Four recombinant forms of the cell-invasive adenylate cyclase toxin (CyaA) of Bordetella pertussis were compared for the ability to enhance protection against B. pertussis in mice when coadministered with an acellular pertussis vaccine (ACV). The four forms were as follows: fully functional CyaA, a CyaA form lacking adenylate cyclase enzymatic activity (CyaA*), and the nonacylated forms of these toxins, i.e., proCyaA and proCyaA*, respectively. None of these forms alone conferred significant (P > 0.05) protection against B. pertussis in a murine intranasal challenge model. Mice immunized with ACV alone showed significant (P < 0.05) reductions in bacterial numbers in the lungs after intranasal challenge compared with those for control mice. When administered with ACV, both CyaA and CyaA* further reduced bacterial numbers in the lungs of mice after intranasal challenge compared with those for ACV-immunized mice, but the enhanced protection was only significant (P < 0.05) with CyaA*. Coadministration of CyaA* with ACV caused a significant (P < 0.05) increase in immunoglobulin G2a antibody levels against pertactin compared with those in mice immunized with ACV alone. Spleen cells from mice immunized with ACV plus CyaA* secreted larger amounts of interleukin-5 (IL-5), IL-6, gamma interferon (IFN-γ), and granulocyte-macrophage colony-stimulating factor (GM-CSF) than did cells from mice immunized with ACV plus CyaA or ACV alone after stimulation in vitro with a mixture of B. pertussis antigens.
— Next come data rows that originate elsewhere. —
/-! ### setSensor -/

@[simp] theorem setSensor_pending (s : State) (n : Nat) (v : Sensor) : (s.setSensor n v).pending = s.pending := rfl
@[simp] theorem setSensor_out (s : State) (n : Nat) (v : Sensor) : (s.setSensor n v).out = s.out := rfl
@[simp] theorem setSensor_free (s : State) (n : Nat) (v : Sensor) : (s.setSensor n v).free = s.free := rfl
@[simp] theorem setSensor_dev (s : State) (n : Nat) (v : Sensor) : (s.setSensor n v).dev = s.dev := rfl
@[simp] theorem setSensor_objs (s : State) (n : Nat) (v : Sensor) : (s.setSensor n v).objs = s.objs := rfl
@[simp] theorem setSensor_flash (s : State) (n : Nat) (v : Sensor) : (s.setSensor n v).flash = s.flash := rfl
@[simp] theorem setSensor_mem (s : State) (n : Nat) (v : Sensor) : (s.setSensor n v).mem = s.mem := rfl
@[simp] theorem setSensor_boot (s : State) (n : Nat) (v : Sensor) : (s.setSensor n v).boot = s.boot := rfl
@[simp] theorem setSensor_meas (s : State) (n : Nat) (v : Sensor) : (s.setSensor n v).meas = s.meas := rfl
@[simp] theorem setSensor_clk (s : State) (n : Nat) (v : Sensor) : (s.setSensor n v).clk = s.clk := rfl
@[simp] theorem setSensor_cu (s : State) (n : Nat) (v : Sensor) : (s.setSensor n v).cu = s.cu := rfl
@[simp] theorem setSensor_pwr (s : State) (n : Nat) (v : Sensor) : (s.setSensor n v).pwr = s.pwr := rfl
@[simp] theorem setSensor_res (s : State) (n : Nat) (v : Sensor) : (s.setSensor n v).res = s.res := rfl
@[simp] theorem setSensor_x (s : State) (n : Nat) (v : Sensor) : (s.setSensor n v).x = s.x := rfl
@[simp] theorem setSensor_queues (s : State) (n : Nat) (v : Sensor) : (s.setSensor n v).queues = s.queues := rfl
@[simp] theorem setSensor_flow (s : State) (n : Nat) (v : Sensor) : (s.setSensor n v).flow = s.flow := rfl
@[simp] theorem setSensor_t1 (s : State) (n : Nat) (v : Sensor) : (s.setSensor n v).t1 = s.t1 := rfl
@[simp] theorem setSensor_m (s : State) (n : Nat) (v : Sensor) : (s.setSensor n v).m = s.m := rfl
@[simp] theorem setSensor_st (s : State) (n : Nat) (v : Sensor) : (s.setSensor n v).st = s.st := rfl
@[simp] theorem setSensor_pool (s : State) (n : Nat) (v : Sensor) : (s.setSensor n v).pool = s.pool := rfl
@[simp] theorem setSensor_isle (s : State) (n : Nat) (v : Sensor) : (s.setSensor n v).isle = s.isle := rfl
@[simp] theorem setSensor_carts (s : State) (n : Nat) (v : Sensor) : (s.setSensor n v).carts = s.carts := rfl
@[simp] theorem setSensor_fault (s : State) (n : Nat) (v : Sensor) : (s.setSensor n v).fault = s.fault := rfl
@[simp] theorem setSensor_obs (s : State) (n : Nat) (v : Sensor) : (s.setSensor n v).obs = s.obs := rfl
@[simp] theorem setSensor_dbg (s : State) (n : Nat) (v : Sensor) : (s.setSensor n v).dbg = s.dbg := rfl

/-! ### setDuty -/

@[simp] theorem setDuty_pending (s : State) (q v : Nat) : (s.setDuty q v).pending = s.pending := rfl
@[simp] theorem setDuty_out (s : State) (q v : Nat) : (s.setDuty q v).out = s.out := rfl
@[simp] theorem setDuty_free (s : State) (q v : Nat) : (s.setDuty q v).free = s.free := rfl
@[simp] theorem setDuty_dev (s : State) (q v : Nat) : (s.setDuty q v).dev = s.dev := rfl
@[simp] theorem setDuty_objs (s : State) (q v : Nat) : (s.setDuty q v).objs = s.objs := rfl
@[simp] theorem setDuty_flash (s : State) (q v : Nat) : (s.setDuty q v).flash = s.flash := rfl
@[simp] theorem setDuty_mem (s : State) (q v : Nat) : (s.setDuty q v).mem = s.mem := rfl
@[simp] theorem setDuty_boot (s : State) (q v : Nat) : (s.setDuty q v).boot = s.boot := rfl
@[simp] theorem setDuty_meas (s : State) (q v : Nat) : (s.setDuty q v).meas = s.meas := rfl
@[simp] theorem setDuty_clk (s : State) (q v : Nat) : (s.setDuty q v).clk = s.clk := rfl
@[simp] theorem setDuty_cu (s : State) (q v : Nat) : (s.setDuty q v).cu = s.cu := rfl
@[simp] theorem setDuty_pwr (s : State) (q v : Nat) : (s.setDuty q v).pwr = s.pwr := rfl
@[simp] theorem setDuty_res (s : State) (q v : Nat) : (s.setDuty q v).res = s.res := rfl
@[simp] theorem setDuty_x (s : State) (q v : Nat) : (s.setDuty q v).x = s.x := rfl
@[simp] theorem setDuty_queues (s : State) (q v : Nat) : (s.setDuty q v).queues = s.queues := rfl
@[simp] theorem setDuty_flow (s : State) (q v : Nat) : (s.setDuty q v).flow = s.flow := rfl
@[simp] theorem setDuty_t1 (s : State) (q v : Nat) : (s.setDuty q v).t1 = s.t1 := rfl
@[simp] theorem setDuty_m (s : State) (q v : Nat) : (s.setDuty q v).m = s.m := rfl
@[simp] theorem setDuty_st (s : State) (q v : Nat) : (s.setDuty q v).st = s.st := rfl
@[simp] theorem setDuty_pool (s : State) (q v : Nat) : (s.setDuty q v).pool = s.pool := rfl
@[simp] theorem setDuty_isle (s : State) (q v : Nat) : (s.setDuty q v).isle = s.isle := rfl
@[simp] theorem setDuty_carts (s : State) (q v : Nat) : (s.setDuty q v).carts = s.carts := rfl
@[simp] theorem setDuty_fault (s : State) (q v : Nat) : (s.setDuty q v).fault = s.fault := rfl
@[simp] theorem setDuty_obs (s : State) (q v : Nat) : (s.setDuty q v).obs = s.obs := rfl
@[simp] theorem setDuty_dbg (s : State) (q v : Nat) : (s.setDuty q v).dbg = s.dbg := rfl

/-! ### setCore -/

@[simp] theorem setCore_pending (s : State) (c : Nat) (k : Core) : (s.setCore c k).pending = s.pending := rfl
@[simp] theorem setCore_out (s : State) (c : Nat) (k : Core) : (s.setCore c k).out = s.out := rfl
@[simp] theorem setCore_free (s : State) (c : Nat) (k : Core) : (s.setCore c k).free = s.free := rfl
@[simp] theorem setCore_dev (s : State) (c : Nat) (k : Core) : (s.setCore c k).dev = s.dev := rfl
@[simp] theorem setCore_objs (s : State) (c : Nat) (k : Core) : (s.setCore c k).objs = s.objs := rfl
@[simp] theorem setCore_flash (s : State) (c : Nat) (k : Core) : (s.setCore c k).flash = s.flash := rfl
@[simp] theorem setCore_mem (s : State) (c : Nat) (k : Core) : (s.setCore c k).mem = s.mem := rfl
@[simp] theorem setCore_boot (s : State) (c : Nat) (k : Core) : (s.setCore c k).boot = s.boot := rfl
@[simp] theorem setCore_meas (s : State) (c : Nat) (k : Core) : (s.setCore c k).meas = s.meas := rfl
@[simp] theorem setCore_clk (s : State) (c : Nat) (k : Core) : (s.setCore c k).clk = s.clk := rfl
@[simp] theorem setCore_cu (s : State) (c : Nat) (k : Core) : (s.setCore c k).cu = s.cu := rfl
@[simp] theorem setCore_pwr (s : State) (c : Nat) (k : Core) : (s.setCore c k).pwr = s.pwr := rfl
@[simp] theorem setCore_res (s : State) (c : Nat) (k : Core) : (s.setCore c k).res = s.res := rfl
@[simp] theorem setCore_x (s : State) (c : Nat) (k : Core) : (s.setCore c k).x = s.x := rfl
@[simp] theorem setCore_queues (s : State) (c : Nat) (k : Core) : (s.setCore c k).queues = s.queues := rfl
@[simp] theorem setCore_flow (s : State) (c : Nat) (k : Core) : (s.setCore c k).flow = s.flow := rfl
@[simp] theorem setCore_t1 (s : State) (c : Nat) (k : Core) : (s.setCore c k).t1 = s.t1 := rfl
@[simp] theorem setCore_m (s : State) (c : Nat) (k : Core) : (s.setCore c k).m = s.m := rfl
@[simp] theorem setCore_st (s : State) (c : Nat) (k : Core) : (s.setCore c k).st = s.st := rfl
@[simp] theorem setCore_pool (s : State) (c : Nat) (k : Core) : (s.setCore c k).pool = s.pool := rfl
@[simp] theorem setCore_carts (s : State) (c : Nat) (k : Core) : (s.setCore c k).carts = s.carts := rfl
@[simp] theorem setCore_heat (s : State) (c : Nat) (k : Core) : (s.setCore c k).heat = s.heat := rfl
@[simp] theorem setCore_fault (s : State) (c : Nat) (k : Core) : (s.setCore c k).fault = s.fault := rfl
@[simp] theorem setCore_obs (s : State) (c : Nat) (k : Core) : (s.setCore c k).obs = s.obs := rfl
@[simp] theorem setCore_dbg (s : State) (c : Nat) (k : Core) : (s.setCore c k).dbg = s.dbg := rfl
Spleen cells from mice immunized with ACV plus CyaA* also secreted larger amounts of IFN-γ and GM-CSF than did cells from mice immunized with CyaA* alone after stimulation in vitro with CyaA*. Macrophages from mice immunized with ACV plus CyaA* produced significantly (P < 0.05) higher levels of nitric oxide than did macrophages from mice immunized with CyaA* alone, ACV alone, or ACV plus CyaA after stimulation in vitro with a mixture of B. pertussis antigens or heat-killed B. pertussis cells. These data suggest that the enhancement of protection provided by CyaA* was due to an augmentation of both Th1 and Th2 immune responses to B. pertussis antigens.

Item Type:Articles
Status:Published
Refereed:Yes
Glasgow Author(s) Enlighten ID:Coote, Professor John and Parton, Dr Roger
Authors: Cheung, G.Y.C., Xing, D., Prior, S., Corbel, M.J., Parton, R., and Coote, J.G.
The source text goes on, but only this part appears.